Agreed to fix the loophole now and do the proper fix later.
--
Full chatlog attached
(11.39.44) cron2: ah
(11.40.10) cron2: so, let's start
(11.40.53) cron2: a new openssl release is coming next tuesday (3.0.2 and
1.1.1*) with a security thing. So that would be a good time to do the upcoming
2.5.x release
(11.41.38) mattock: +1
(11.41.39) dazo: +1 ... do we get the multi-defer auth stuff part of this?
(11.42.13) plaisthos: severity ofn the openssl release?
(11.42.43) cron2: dazo: we should - it's waiting for you
(11.44.08) cron2: there was a discussion on details and how to further improve
the plugin for automated testing, and then it basically ended... but we have
ACKs on the general patch ("it will fix the problem"), and we seem to agree
that further improvement could be done (like, remove defer/simple.c)

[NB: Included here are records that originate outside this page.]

-- ==== Sys2Proof/Certificates/Slice0/Obligations.lean ====
section
/-! DEFINITION. The statements for the provers. Each docstring names the rule of spec/ it formalises, or says what of
the model it rests on. -/

open Sys2Proof Sys2Proof.Machine

/-! ## Command words and the step -/

/-- R46, the opcode map, on the four words as the opcode table numbers them. -/
def Obligations.CommandWordsDecode : Prop :=
  decodeTableWord 8 0b00 = some .encode ∧ decodeTableWord 8 0b01 = some .decode ∧
  decodeTableWord 8 0b10 = some .tryDecode ∧ decodeTableWord 8 0b11 = some .isValid

/-- R48 and R45: the decoder never refuses, each word has one command and each command one word, and the bits above
`OP` are ignored. -/
def Obligations.DecoderIsTotalAndInvertsEncoder : Prop :=
  (∀ nbits w, (decodeTableWord nbits w).isSome = true) ∧
  (∀ i : Instr, i.wellFormed = true ∧ decodeCommand (encode i) = i) ∧
  (∀ op : BitVec 2, encode (decodeCommand op) = op) ∧
  (∀ nbits w, 2 ≤ nbits → decodeTableWord nbits w = decodeTableWord 2 (w % 4))

/-- A step runs the decoded command: while `BUSY = 1`, where the schedule does not give the host the move, the step is
`exec` of the command in `CMD`, one entry of the schedule used. Rests on log entry 2 for the schedule. -/
def Obligations.StepRunsDecodedCommand : Prop :=
  ∀ s : State, s.busy = true → s.schedule.head? ≠ some true →
    step s = exec (decodeCommand s.cmd) { s with schedule := s.schedule.tail }

/-- The command word placed by `withFetchWord` runs at the very next step, on the state START leaves (R20). Rests on
log entry 5. -/
def Obligations.FetchedWordRunsNext : Prop :=
  ∀ (s : State) (nbits w : Nat) (i : Instr), decodeTableWord nbits w = some i →
    step (s.withFetchWord nbits w) =
      exec i { s with cmd := BitVec.ofNat 2 (w % 2 ^ nbits), status := 0b0001#4, out := [], outlen := 0 }

/-! ## The four commands -/

/-- R75, ENCODE, `OP` = 00: for every operand it completes, publishing `Encode(B)` with `OK = 1` and `ERR = 0`; nothing
else of the state changes. -/
def Obligations.EncodeCompletes : Prop :=
  decodeCommand 0b00#2 = .encode ∧ ∀ (s : State) (B : List Byte), s.HoldsOperand B →
    (encodeMsg B).length = 4 * ((B.length + 2) / 3) ∧
    exec .encode s =
      .next { s with out := encodeMsg B, outlen := 4 * ((B.length + 2) / 3), status := 0b0110#4 }

/-- R89, DECODE, `OP` = 01: a valid text is decoded with `OK = 1`, at least one byte; an invalid one raises
`InvalidEncoding`: `OUTLEN = 0`, `OK = 0`, `ERR = 1`, no partial result. Nothing else of the state changes. -/
def Obligations.DecodeCompletesOrRaises : Prop :=
  decodeCommand 0b01#2 = .decode ∧ ∀ (s : State) (T : List Byte), s.HoldsOperand T →
    (isValidText T = true →
      1 ≤ (decodeRaw T).length ∧
      exec .decode s = .next { s with out := decodeRaw T, outlen := (decodeRaw T).length, status := 0b0110#4 }) ∧
    (isValidText T = false →
      exec .decode s = .next { s with out := [], outlen := 0, status := 0b1010#4 })

/-- R90, TRYDECODE, `OP` = 10: as DECODE, but an invalid text is the answer `OK = 0` with `ERR = 0`; it leaves what
DECODE leaves but for `ERR`, and `OK = 1` exactly when there is a byte. -/
def Obligations.TryDecodeCompletes : Prop :=
  decodeCommand 0b10#2 = .tryDecode ∧ ∀ (s : State) (T : List Byte), s.HoldsOperand T →
    (isValidText T = true →
      exec .tryDecode s = .next { s with out := decodeRaw T, outlen := (decodeRaw T).length, status := 0b0110#4 }) ∧
    (isValidText T = false →
      exec .tryDecode s = .next { s with out := [], outlen := 0, status := 0b0010#4 }) ∧
    ∃ t d, exec .tryDecode s = .next t ∧ exec .decode s = .next d ∧
      d.out = t.out ∧ d.outlen = t.outlen ∧ d.ok = t.ok ∧ t.err = false ∧ d.err = !t.ok ∧
      (t.ok = true ↔ 1 ≤ t.outlen)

(11.44.22) dazo: cron2: I might be at loss ... ordex acked it ... you had some
concerns about the fatal behaviour, but that's what we agreed on was the right
solution. For testing, lets not test that now in automated testing until we've
done refinements
(11.45.09) dazo: kicking out defer/simple.c should not block this change.
That's just another patch removing it, right?
(11.46.32) cron2: I'd remove it right away (so git can see "it got moved and
then improved") but we can do this in two steps
(11.49.41) dazo: Okay, I see in the mail dialoge there were some complaints
about NULL==var vs var==NULL ... I can fix those, rename multi-auth.c to
defer.c and update testing doc? Is that a plan to move forward? I'll have
that done today
(11.49.58) cron2: anyway, the other thing (ending openvpn instead of just
returning AUTH FAILED) - I missed that part of the discussion, it seems. Why
end the process, instead of just fail auth (with a clear message)?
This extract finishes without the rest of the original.